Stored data
-- ==== Sys2Proof/Laws/Keep/Programs.lean ====
section
/-! SUPPORT. What the operations of Machine/Programs.lean keep. -/

namespace Sys2Proof.Machine

@[simp ↓] theorem unloadProgram_keeps {s₀ : State} (s : State) (n : Fin 4) (hk : s₀.Keeps s) :
    s₀.Keeps (State.unloadProgram s n) := by
  unfold State.unloadProgram; simp (maxDischargeDepth := 100) +contextual [hk]

@[simp ↓] theorem loadProgram_keeps {s₀ : State} (s : State) (n : Fin 4) (hk : s₀.Keeps s) :
    s₀.Keeps (State.loadProgram s n).1 := by
  unfold State.loadProgram; simp (maxDischargeDepth := 100) +contextual [hk]

@[simp ↓] theorem tuneBegin_keeps {s₀ : State} (s : State) (t : Nat) (n : Fin 4) (loop rule maxMs : Nat) (d hyst : Word) (hk : s₀.Keeps s) :
    s₀.Keeps (State.tuneBegin s t n loop rule maxMs d hyst) := by
  unfold State.tuneBegin; simp (maxDischargeDepth := 100) +contextual [hk]

@[simp ↓] theorem endTune_keeps {s₀ : State} (s : State) (t : Nat) (n : Fin 4) (hk : s₀.Keeps s) :
    s₀.Keeps (State.endTune s t n) := by
  unfold State.endTune; simp (maxDischargeDepth := 100) +contextual [hk]

@[simp ↓] theorem obsHoldExpiry_keeps {s₀ : State} (t : Nat) (n : Fin 4) (s : State) (hk : s₀.Keeps s) :
    s₀.Keeps (obsHoldExpiry t n s) := by
  unfold obsHoldExpiry; simp (maxDischargeDepth := 100) +contextual [hk]

end Sys2Proof.Machine
end

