-- ==== Sys2Proof/Laws/Keep/Bus.lean ====
section
/-! SUPPORT. What the operations of Machine/Bus.lean keep. -/

namespace Sys2Proof.Machine

@[simp ↓] theorem engineError_keeps {s₀ : State} (s : State) (req addr : Nat) (write : Bool) (hk : s₀.Keeps s) :
    s₀.Keeps (State.engineError s req addr write) := by
  unfold State.engineError; simp (maxDischargeDepth := 100) +contextual [hk]

@[simp ↓] theorem accessError_keeps {s₀ : State} (s : State) (req addr kind : Nat) (write : Bool) (hk : s₀.Keeps s) :
    s₀.Keeps (State.accessError s req addr kind write) := by
  unfold State.accessError; simp (maxDischargeDepth := 100) +contextual [hk]

@[simp ↓] theorem cfgReject_keeps {s₀ : State} (s : State) (req reason a : Nat) (hk : s₀.Keeps s) :
    s₀.Keeps (State.cfgReject s req reason a) := by
  unfold State.cfgReject; simp (maxDischargeDepth := 100) +contextual [hk]

@[simp ↓] theorem wrotePwm_keeps {s₀ : State} (s : State) (base i : Nat) (old : Word) (hk : s₀.Keeps s) :
    s₀.Keeps (State.wrotePwm s base i old) := by
  unfold State.wrotePwm; simp (maxDischargeDepth := 100) +contextual [hk]

@[simp ↓] theorem stepsFromDrv_keeps {s₀ : State} (s : State) (i : Nat) (hk : s₀.Keeps s) :
    s₀.Keeps (State.stepsFromDrv s i) := by
  unfold State.stepsFromDrv; simp (maxDischargeDepth := 100) +contextual [hk]

@[simp ↓] theorem wroteGate_keeps {s₀ : State} (s : State) (base i : Nat) (old : Word) (hk : s₀.Keeps s) :
    s₀.Keeps (State.wroteGate s base i old) := by
  unfold State.wroteGate; simp (maxDischargeDepth := 100) +contextual [hk]

@[simp ↓] theorem wroteBw_keeps {s₀ : State} (s : State) (base : Nat) (w : Word) (hk : s₀.Keeps s) :
    s₀.Keeps (State.wroteBw s base w) := by
  unfold State.wroteBw; simp (maxDischargeDepth := 100) +contextual [hk]

@[simp ↓] theorem wroteEth_keeps {s₀ : State} (s : State) (base i : Nat) (w : Word) (hk : s₀.Keeps s) :
    s₀.Keeps (State.wroteEth s base i w) := by
  unfold State.wroteEth; simp (maxDischargeDepth := 100) +contextual [hk]

@[simp ↓] theorem wroteCan_keeps {s₀ : State} (s : State) (base : Nat) (ix : List Nat) (old w : Word) (hk : s₀.Keeps s) :
    s₀.Keeps (State.wroteCan s base ix old w) := by
  unfold State.wroteCan; simp (maxDischargeDepth := 100) +contextual [hk]

@[simp ↓] theorem wroteMessage_keeps {s₀ : State} (s : State) (b : Fin 32) (i : Fin 16) (w : Word) (hk : s₀.Keeps s) :
    s₀.Keeps (State.wroteMessage s b i w) := by
  unfold State.wroteMessage; (try dsimp only); (repeat' split) <;> simp (maxDischargeDepth := 100) +contextual [hk]

@[simp ↓] theorem wroteBerth_keeps {s₀ : State} (s : State) (req base : Nat) (ix : List Nat) (old w : Word) (hk : s₀.Keeps s) :
    s₀.Keeps (State.wroteBerth s req base ix old w) := by
  unfold State.wroteBerth; simp (maxDischargeDepth := 100) +contextual [hk]

@[simp ↓] theorem wroteLogb_keeps {s₀ : State} (s : State) (base : Nat) (old w : Word) (hk : s₀.Keeps s) :
    s₀.Keeps (State.wroteLogb s base old w) := by
  unfold State.wroteLogb; simp (maxDischargeDepth := 100) +contextual [hk]

@[simp ↓] theorem wroteMoor_keeps {s₀ : State} (s : State) (base : Nat) (old : Word) (hk : s₀.Keeps s) :
    s₀.Keeps (State.wroteMoor s base old) := by
  unfold State.wroteMoor; simp (maxDischargeDepth := 100) +contextual [hk]

@[simp ↓] theorem wroteTide_keeps {s₀ : State} (s : State) (base : Nat) (hk : s₀.Keeps s) :
    s₀.Keeps (State.wroteTide s base) := by
  unfold State.wroteTide; simp (maxDischargeDepth := 100) +contextual [hk]

@[simp ↓] theorem wroteFbk_keeps {s₀ : State} (s : State) (base i : Nat) (old : Word) (hk : s₀.Keeps s) :
    s₀.Keeps (State.wroteFbk s base i old) := by
  unfold State.wroteFbk; simp (maxDischargeDepth := 100) +contextual [hk]

@[simp ↓] theorem wroteLe_keeps {s₀ : State} (s : State) (base i : Nat) (old w : Word) (hk : s₀.Keeps s) :
    s₀.Keeps (State.wroteLe s base i old w) := by
  unfold State.wroteLe; simp (maxDischargeDepth := 100) +contextual [hk]

@[simp ↓] theorem wrote_keeps {s₀ : State} (s : State) (req a : Nat) (d : RDesc) (ix : List Nat) (old w : Word) (hk : s₀.Keeps s) :
    s₀.Keeps (State.wrote s req a d ix old w) := by
  unfold State.wrote; (try dsimp only); (repeat' split) <;> simp (maxDischargeDepth := 100) +contextual [hk]

@[simp ↓] theorem keepInForce_keeps {s₀ : State} (s : State) (a : Nat) (d : RDesc) (i : Nat) (new : Word) (hk : s₀.Keeps s) :
    s₀.Keeps (State.keepInForce s a d i new) := by
  unfold State.keepInForce; simp (maxDischargeDepth := 100) +contextual [hk]

@[simp ↓] theorem placeFirst_keeps {s₀ : State} (s : State) (a : Nat) (hk : s₀.Keeps s) :
    s₀.Keeps (State.placeFirst s a) := by
  unfold State.placeFirst; simp (maxDischargeDepth := 100) +contextual [hk]

@[simp ↓] theorem writeListed_keeps {s₀ : State} (s : State) (start : Bool) (req a : Nat) (d : RDesc) (ix : List Nat) (w : Word) (addr : Nat) (hk : s₀.Keeps s) :
    s₀.Keeps (State.writeListed s start req a d ix w addr).1 := by
  unfold State.writeListed; (try dsimp only); (repeat' split) <;> simp (maxDischargeDepth := 100) +contextual [hk]

@[simp ↓] theorem writeReg_keeps {s₀ : State} (s : State) (req a : Nat) (w : Word) (addr : Nat) (hk : s₀.Keeps s) :
    s₀.Keeps (State.writeReg s req a w addr).1 := by
  unfold State.writeReg; (try dsimp only); (repeat' split) <;> simp (maxDischargeDepth := 100) +contextual [hk]

theorem writeEngine_keeps {s₀ : State} (s : State) (n : Fin 4) (off : Nat) (w : Word) (hk : s₀.Keeps s) :
    ∀ t ∈ State.writeEngine s n off w, s₀.Keeps t := by
  unfold State.writeEngine; (try dsimp only); (repeat' split) <;> simp (maxDischargeDepth := 100) +contextual [hk]

@[simp ↓] theorem memRead_keeps {s₀ : State} (s : State) (req a : Nat) (hk : s₀.Keeps s) :
    s₀.Keeps (State.memRead s req a).1 := by
  unfold State.memRead; (try dsimp only); (repeat' split) <;> simp (maxDischargeDepth := 100) +contextual [hk]

@[simp ↓] theorem busWrite_keeps {s₀ : State} (s : State) (req addr width : Nat) (w : Word) (hk : s₀.Keeps s) :
    s₀.Keeps (s.busWrite req addr width w).1 := by
  unfold State.busWrite
  dsimp only
  repeat' split
  all_goals first
    | (simp (maxDischargeDepth := 100) [hk]; done)
    | exact writeEngine_keeps _ _ _ _ hk _ ‹_›

@[simp ↓] theorem busRead_keeps {s₀ : State} (s : State) (req addr width : Nat) (hk : s₀.Keeps s) :
    s₀.Keeps (State.busRead s req addr width).1 := by
  unfold State.busRead; (try dsimp only); (repeat' split) <;> simp (maxDischargeDepth := 100) +contextual [hk]

@[simp ↓] theorem busAt_keeps {s₀ : State} (s : State) (t req : Nat) (store : Bool) (hk : s₀.Keeps s) :
    s₀.Keeps (State.busAt s t req store) := by
  unfold State.busAt; simp (maxDischargeDepth := 100) +contextual [hk]

@[simp ↓] theorem regWriteAt_keeps {s₀ : State} (t req a : Nat) (w : Word) (s : State) (hk : s₀.Keeps s) :
    s₀.Keeps (regWriteAt t req a w s) := by
  unfold regWriteAt; simp (maxDischargeDepth := 100) +contextual [hk]

@[simp ↓] theorem regReadAt_keeps {s₀ : State} (t req a : Nat) (s : State) (hk : s₀.Keeps s) :
    s₀.Keeps (regReadAt t req a s) := by
  unfold regReadAt; simp (maxDischargeDepth := 100) +contextual [hk]

@[simp ↓] theorem remoteAnswer_keeps {s₀ : State} (s : State) (back : Fin 8) (req : Nat) (v : Except Nat Word) (hk : s₀.Keeps s) :
    s₀.Keeps (State.remoteAnswer s back req v) := by
  cases v <;> exact sendTo_keeps _ _ _ _ hk

@[simp ↓] theorem remoteServe_keeps {s₀ : State} (s : State) (back : Fin 8) (req a : Nat) (write : Bool) (w : Word) (hk : s₀.Keeps s) :
    s₀.Keeps (State.remoteServe s back req a write w) := by
  cases write
  · exact remoteAnswer_keeps _ _ _ _ (busRead_keeps _ _ _ _ hk)
  · exact remoteAnswer_keeps _ _ _ _ (busWrite_keeps _ _ _ _ _ hk)

@[simp ↓] theorem remoteAccess_keeps {s₀ : State} (t req addr : Nat) (write : Bool) (w : Word) (s : State) (hk : s₀.Keeps s) :
    s₀.Keeps (remoteAccess t req addr write w s) := by
  unfold remoteAccess
  dsimp only
  split
  · exact upto_keeps _ _ hk
  · exact remoteServe_keeps _ _ _ _ _ _ (upto_keeps _ _ hk)

@[simp ↓] theorem hostError_keeps {s₀ : State} (s : State) (req addr : Nat) (write : Bool) (hk : s₀.Keeps s) :
    s₀.Keeps (State.hostError s req addr write) := by
  unfold State.hostError; simp (maxDischargeDepth := 100) +contextual [hk]

@[simp ↓] theorem fabricWatchdog_keeps {s₀ : State} (t req addr : Nat) (write : Bool) (s : State) (hk : s₀.Keeps s) :
    s₀.Keeps (fabricWatchdog t req addr write s) := by
  unfold fabricWatchdog; simp (maxDischargeDepth := 100) +contextual [hk]

@[simp ↓] theorem bwFqclr_keeps {s₀ : State} (t req : Nat) (w : Word) (gone : List (FName × Nat × Nat)) (s : State) (hk : s₀.Keeps s) :
    s₀.Keeps (bwFqclr t req w gone s) := by
  unfold bwFqclr; simp (maxDischargeDepth := 100) +contextual [hk]

end Sys2Proof.Machine
end

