-- ==== Sys2Proof/Laws/Mem/Flags.lean ====
section
/-! SUPPORT. The operations of Machine/Flags.lean that do not write memory. -/

namespace Sys2Proof.Machine

@[simp ↓] theorem leCount_smem {s₀ : State} (s : State) (n : Fin 4) (event k : Nat) (hk : s₀.SameMem s) :
    s₀.SameMem (State.leCount s n event k) := by
  unfold State.leCount; simp (maxDischargeDepth := 100) +contextual [hk]

@[simp ↓] theorem flagLive_smem {s₀ : State} (s : State) (t : Nat) (n : Fin 4) (w bit : Nat) (hk : s₀.SameMem s) :
    s₀.SameMem (State.flagLive s t n w bit) := by
  unfold State.flagLive; simp (maxDischargeDepth := 100) +contextual [hk]

@[simp ↓] theorem portErrLive_smem {s₀ : State} (s : State) (t : Nat) (n : Fin 4) (w code : Nat) (hk : s₀.SameMem s) :
    s₀.SameMem (State.portErrLive s t n w code) := by
  unfold State.portErrLive; simp (maxDischargeDepth := 100) +contextual [hk]

@[simp ↓] theorem setFlag_smem {s₀ : State} (s : State) (t : Nat) (n : Fin 4) (bit : Nat) (hk : s₀.SameMem s) :
    s₀.SameMem (State.setFlag s t n bit) := by
  unfold State.setFlag; simp (maxDischargeDepth := 100) +contextual [hk]

@[simp ↓] theorem flagIf_smem {s₀ : State} (s : State) (t : Nat) (n : Fin 4) (bit : Nat) (c : Bool) (hk : s₀.SameMem s) :
    s₀.SameMem (State.flagIf s t n bit c) := by
  unfold State.flagIf; simp (maxDischargeDepth := 100) +contextual [hk]

@[simp ↓] theorem portErr_smem {s₀ : State} (s : State) (t : Nat) (n : Fin 4) (code : Nat) (hk : s₀.SameMem s) :
    s₀.SameMem (State.portErr s t n code) := by
  unfold State.portErr; simp (maxDischargeDepth := 100) +contextual [hk]

@[simp ↓] theorem mergeFlags_smem {s₀ : State} (s : State) (t : Nat) (n : Fin 4) (hk : s₀.SameMem s) :
    s₀.SameMem (State.mergeFlags s t n) := by
  unfold State.mergeFlags; simp (maxDischargeDepth := 100) +contextual [hk]

@[simp ↓] theorem writeFlags_smem {s₀ : State} (s : State) (t : Nat) (n : Fin 4) (f : WFlags) (hk : s₀.SameMem s) :
    s₀.SameMem (State.writeFlags s t n f) := by
  unfold State.writeFlags; simp (maxDischargeDepth := 100) +contextual [hk]

end Sys2Proof.Machine
end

What to do> Print exactly the lines above from the one with "cases v <;> exact sendTo_keeps _ _ _ _ hk" to the one with "(busRead_keeps _ _ _ _ hk)", including both.

Task output>
  cases v <;> exact sendTo_keeps _ _ _ _ hk

@[simp ↓] theorem remoteServe_keeps {s₀ : State} (s : State) (back : Fin 8) (req a : Nat) (write : Bool) (w : Word) (hk : s₀.Keeps s) :
    s₀.Keeps (State.remoteServe s back req a write w) := by
  cases write
  · exact remoteAnswer_keeps _ _ _ _ (busRead_keeps _ _ _ _ hk)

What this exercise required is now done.